= Consortium Agreement of 1954 =

Oil agreement

The Consortium Agreement of 1954 (Persian: قرارداد کنسرسیوم) provided Western oil companies with 50% ownership of Iranian oil production after its ratification in 1954 expiring in 1979. According to the consortium agreement, 40% of Iran's oil shares belonged to 5 American companies, the other 40% belonged to Iran-UK oil companies, 14% belonged to a Dutch oil company, and the remaining 6% belonged to a French oil company. In spite of numerous negotiations and offers, Mohammad Reza Shah refused to extend the Agreement which originally and clearly postulated that the Consortium had the right to prolong it 15 years (3 times 5 years).

== History ==
A year after the overthrow of Premier Mohammad Mossadegh by the United States and the United Kingdom in the 1953 Iranian coup d'état, the British and American governments began pressuring the reinstated Shah of Iran into negotiations with Britain over the ownership of the Anglo-Persian Oil Company. The British cabinet had imposed a series of economic sanctions on Iran that prohibited the export of key commodities to Iran. Britain's boycott had become devastatingly effective, with Iranians "becoming poorer and unhappier by the day."

== Terms ==
The dispute was finalized with the incorporation of a 25-year international Oil Consortium Agreement of 1954, dividing the aforementioned 50% foreign ownership as follows: 40% to be divided equally (8% each) between five major American companies (Exxon, Mobil, Standard Oil of California, Texaco, and Gulf); 40% for British Petroleum; Royal Dutch/Shell to have 14%; and 6% for Compagnie française des pétroles (CFP), a French company. A year later in 1955 US-government ordered the 5 US-companies to each transfer 1% of their 8%, to several smaller companies because these companies had complained that 'they were left out'.

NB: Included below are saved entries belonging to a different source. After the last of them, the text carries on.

-- ==== Sys2Proof/Laws/Step.lean ====
section
/-! SUPPORT. One step, by what the core does in it. -/

namespace Sys2Proof.Machine

namespace State

variable (s : State)

theorem isFaulted_of_run {t : State} (h : t.run = .running ∨ t.run = .halted ∨ t.run = .stopped) : t.isFaulted = false := by
  unfold isFaulted
  rcases h with h | h | h <;> rw [h]

theorem dispatch_run (p : BitVec 5) : (s.dispatch p).run = s.run := by simp [dispatch]

/-- A running core that dispatches (rule R341). -/
theorem step_dispatch (h : s.run = .running) (hp : (s.ime && s.pending) = true) :
    step s = .next (s.dispatch s.pendingMask).deviceAdvance := by
  have hf : (s.dispatch s.pendingMask).isFaulted = false := isFaulted_of_run (.inl (by rw [dispatch_run, h]))
  unfold step systemStep cpuStep admission
  simp only [h, hp, if_true, hf, Bool.false_eq_true, if_false]

/-- A running core that executes an instruction (rules R341, R344, R346). -/
theorem step_exec {i : Instr} {u : State} (h : s.run = .running) (hp : (s.ime && s.pending) = false)
    (hi : s.fetchedInstr = i) (hl : i.illegalByte = none) (hx : exec i (s.fetched i) = .next u) :
    step s = .next (u.commitIme s.imeArm).deviceAdvance := by
  obtain ⟨u', hx', hc⟩ := exec_control i (s.fetched i)
  rw [hx] at hx'
  obtain rfl := Host.Outcome.next.inj hx'
  have hr := hc.run
  have hrun : (s.fetched i).run = .running := by
    unfold fetched
    rw [hl]
    exact h
  have hf : u.isFaulted = false := by
    apply isFaulted_of_run
    rw [hl, hrun] at hr
    cases i <;> simp only at hr <;> simp only [hr, or_true, reduceCtorEq, or_false, or_self]
    split <;> simp
  have hf' : (u.commitIme s.imeArm).isFaulted = false := by
    unfold commitIme
    split
    · exact hf
    · exact hf
  unfold step systemStep cpuStep admission executeOne
  rw [hi, hx]
  simp only [h, hp, Bool.false_eq_true, if_false, completed, hf, hf']

/-- A running core that meets an illegal byte (rules R344, R370). -/
theorem step_illegal {i : Instr} {op : Byte} (h : s.run = .running) (hp : (s.ime && s.pending) = false)
    (hi : s.fetchedInstr = i) (hl : i.illegalByte = some op) : step s = .next { s with run := .faulted op s.pc } := by
  have hx : exec i s = .next (s.raiseIllegal op) := by
    cases i <;> simp [Instr.illegalByte] at hl <;> subst hl <;> rfl
  have hfe : s.fetched i = s := by
    unfold fetched
    rw [hl]
    rfl
  unfold step systemStep cpuStep admission executeOne
  rw [hi, hfe, hx]
  simp only [h, hp, Bool.false_eq_true, if_false]
  rfl

/-- A halted core with nothing enabled pending (rule R345). -/
theorem step_idle (h : s.run = .halted) (hp : s.pending = false) : step s = .next (s.cost 4).deviceAdvance := by
  have hf : (s.cost 4).isFaulted = false := isFaulted_of_run (.inr (.inl h))
  unfold step systemStep cpuStep
  simp only [h, hp, Bool.false_eq_true, if_false, hf]

/-- A halted core that wakes steps as a running one (rule R345). -/
theorem step_wake (h : s.run = .halted) (hp : s.pending = true) : step s = step s.wake := by
  unfold step systemStep cpuStep
  simp only [h, hp, if_true, wake_run]

/-- A stopped core (rule R348). -/
theorem step_stopped (h : s.run = .stopped) :
    step s = if s.wakes = 0 then .fault .stopped else .next s.joypadWake := by
  unfold step systemStep
  simp only [h]

/-- The state an instruction executes in differs from the old one in `pc` and the halt bug. -/
theorem fetched_eq (i : Instr) : s.fetched i = { s with pc := (s.fetched i).pc, haltBug := (s.fetched i).haltBug } := by
  unfold fetched
  split <;> rfl

theorem commitIme_eq (b : Bool) : s.commitIme b = { s with ime := (s.commitIme b).ime, imeArm := (s.commitIme b).imeArm } := by
  unfold commitIme
  split <;> rfl

/-- The devices' part of the invariant does not look at the CPU. -/
theorem devicesOk_of_same {u t : State} (h : u.sameDevices t) (hu : u.devicesOk) : t.devicesOk := by
  unfold sameDevices at h
  rw [h]
  exact hu

end State

end Sys2Proof.Machine
end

The agreement further stipulates that the Consortium would take care of (almost) all production, refining, transport, and international marketing for Iranian oil, for which purposes two Dutch legal entities—the Iranian Oil Refining Company and the Iranian Oil Exploration and Producing Company—were to be created.

Basing these companies in Great Britain, and BP's initial wish for a 50% share, were considered too offensive to the Iranians. Furthermore, BP had strong connections with the 6% holding CFP; with BP holding 40%, the two companies had less than half of the foreign owned share between them.

== Aftermath ==
The agreement, which was heavily pressured by President Eisenhower, gave American oil companies significant influence over how much petroleum Iran pumped and the price it could sell for. Beginning in 1973, the Shah faced increasing tensions with Western nations after announcing he would not renew the consortium agreement upon its expiration and planned to nationalize Iranian oil in 1979. The Shah, speaking to 5,000 farmers and workers, accused the oil companies of mishandling operations under the 1954 agreement. He said he had ordered the National Iranian Oil Company to start hiring foreign experts to work with Iranians so the company could take over the consortium's duties “either immediately or from 1979.”

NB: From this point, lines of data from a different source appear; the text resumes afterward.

-- ==== Sys2Proof/Tests/Slice0.lean ====
section
/-! SUPPORT. Tests on fixed values, and the witnesses of the statements' hypotheses. Expected results are those of
95_test_vectors.md (V1 to V176, S1 to S16) or written out from the encoding patterns of files 40 to 46. -/

namespace Sys2Proof.Tests

open Sys2Proof.Machine

set_option Elab.async false

/-- The bytes decode to the instruction, and nothing is left over. -/
def reads (bytes : List Byte) (i : Instr) : Bool := decide (decode bytes = .ok (i, []))

/-- Words written out from the encoding patterns of 40_load8.md, one for each row. -/
theorem test_decode_load8 :
    (reads [0b01001011#8] (.ldRR .c .e) && reads [0b00111110#8, 0x9C#8] (.ldRN .a 0x9C#8) &&
    reads [0b01101110#8] (.ldRHl .l) && reads [0b01110000#8] (.ldHlR .b) && reads [0b00110110#8, 0x9C#8] (.ldHlN 0x9C#8) &&
    reads [0b00001010#8] .ldABc && reads [0b00011010#8] .ldADe && reads [0b00000010#8] .ldBcA &&
    reads [0b00010010#8] .ldDeA && reads [0b11111010#8, 0x34#8, 0xC2#8] (.ldANn 0xC234#16) &&
    reads [0b11101010#8, 0x34#8, 0xC2#8] (.ldNnA 0xC234#16) && reads [0b11110010#8] .ldhAC && reads [0b11100010#8] .ldhCA &&
    reads [0b11110000#8, 0x9C#8] (.ldhAN 0x9C#8) && reads [0b11100000#8, 0x9C#8] (.ldhNA 0x9C#8) &&
    reads [0b00111010#8] .ldAHlDec && reads [0b00110010#8] .ldHlDecA && reads [0b00101010#8] .ldAHlInc &&
    reads [0b00100010#8] .ldHlIncA) = true := by
  decide

/-- Words written out from the encoding patterns of 41_load16_stack.md, one for each row. -/
theorem test_decode_load16 :
    (reads [0b00100001#8, 0x34#8, 0xC2#8] (.ldRrNn .hl 0xC234#16) &&
    reads [0b00001000#8, 0x34#8, 0xC2#8] (.ldNnSp 0xC234#16) && reads [0b11111001#8] .ldSpHl &&
    reads [0b11110101#8] (.push .af) && reads [0b11010001#8] (.pop .de)) = true := by
  decide

/-- Words written out from the encoding patterns of 42_alu8.md, one for each row. -/
theorem test_decode_alu8 :
    (reads [0b10000100#8] (.addAR .h) && reads [0b10000110#8] .addAHl && reads [0b11000110#8, 0x9C#8] (.addAN 0x9C#8) &&
    reads [0b10001010#8] (.adcAR .d) && reads [0b10001110#8] .adcAHl && reads [0b11001110#8, 0x9C#8] (.adcAN 0x9C#8) &&
    reads [0b10010001#8] (.subAR .c) && reads [0b10010110#8] .subAHl && reads [0b11010110#8, 0x9C#8] (.subAN 0x9C#8) &&
    reads [0b10011011#8] (.sbcAR .e) && reads [0b10011110#8] .sbcAHl && reads [0b11011110#8, 0x9C#8] (.sbcAN 0x9C#8) &&
    reads [0b10100111#8] (.andAR .a) && reads [0b10100110#8] .andAHl && reads [0b11100110#8, 0x9C#8] (.andAN 0x9C#8) &&
    reads [0b10101101#8] (.xorAR .l) && reads [0b10101110#8] .xorAHl && reads [0b11101110#8, 0x9C#8] (.xorAN 0x9C#8) &&
    reads [0b10110000#8] (.orAR .b) && reads [0b10110110#8] .orAHl && reads [0b11110110#8, 0x9C#8] (.orAN 0x9C#8) &&
    reads [0b10111100#8] (.cpAR .h) && reads [0b10111110#8] .cpAHl && reads [0b11111110#8, 0x9C#8] (.cpAN 0x9C#8) &&
    reads [0b00010100#8] (.incR .d) && reads [0b00110100#8] .incHl && reads [0b00001101#8] (.decR .c) &&
    reads [0b00110101#8] .decHl && reads [0b00100111#8] .daa && reads [0b00101111#8] .cpl && reads [0b00110111#8] .scf &&
    reads [0b00111111#8] .ccf) = true := by
  decide

/-- Words written out from the encoding patterns of 43_alu16.md, one for each row. -/
theorem test_decode_alu16 :
    (reads [0b00111001#8] (.addHlRr .sp) && reads [0b00000011#8] (.incRr .bc) && reads [0b00011011#8] (.decRr .de) &&
    reads [0b11101000#8, 0x9C#8] (.addSpE 0x9C#8) && reads [0b11111000#8, 0x9C#8] (.ldHlSpE 0x9C#8)) = true := by
  decide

Many Iranians accuse Western nations of supporting the overthrow of the Shah due to his failure to renew the consortium agreement in 1979 in what is known as the 1979 Iranian Revolution conspiracy theory. According to the New York Times, the oil companies, through a spokesman, argued that the Shah did not have a legal right to end their contract in 1979, because the Consortium had the right of prolonging it for 15 years.

== 1973 Sale and Purchase Agreement ==

In the early 1970s, the shah said that if the Consortium refused to overhaul the terms of the 1954 Agreement, it would not be extended at the end of the twenty-five-year period by 1979. Representatives of the Consortium member companies started negotiations with the shah in the winter of 1972 in St. Maurice, and presented a treaty known as the St. Maurice Document. Negotiations continued between the National Oil Company and representatives of the consortium in early 1973 and finally a new contract, called the "Sales and Purchase Agreement", was signed on June 31, 1973, and became law after the approval of the legislative bodies in Iran on July 31, 1973.

According to this agreement, which was to take effect on March 21, 1973 and remain in force for twenty years, the National Iranian Oil Company retained ownership of oil facilities and reserves and gained full control over operations in the oil industry. These included exploration, development, investment, production, refining, and the transport of crude oil, gas, and petroleum products. The Consortium became only buyers of oil and privileged customers of the National Iranian Oil Company.

== Ending ==
The Consortium was ended completely following the Iranian Revolution in 1979, with the assets of all foreign oil companies operating in Iran seized and their employees expelled.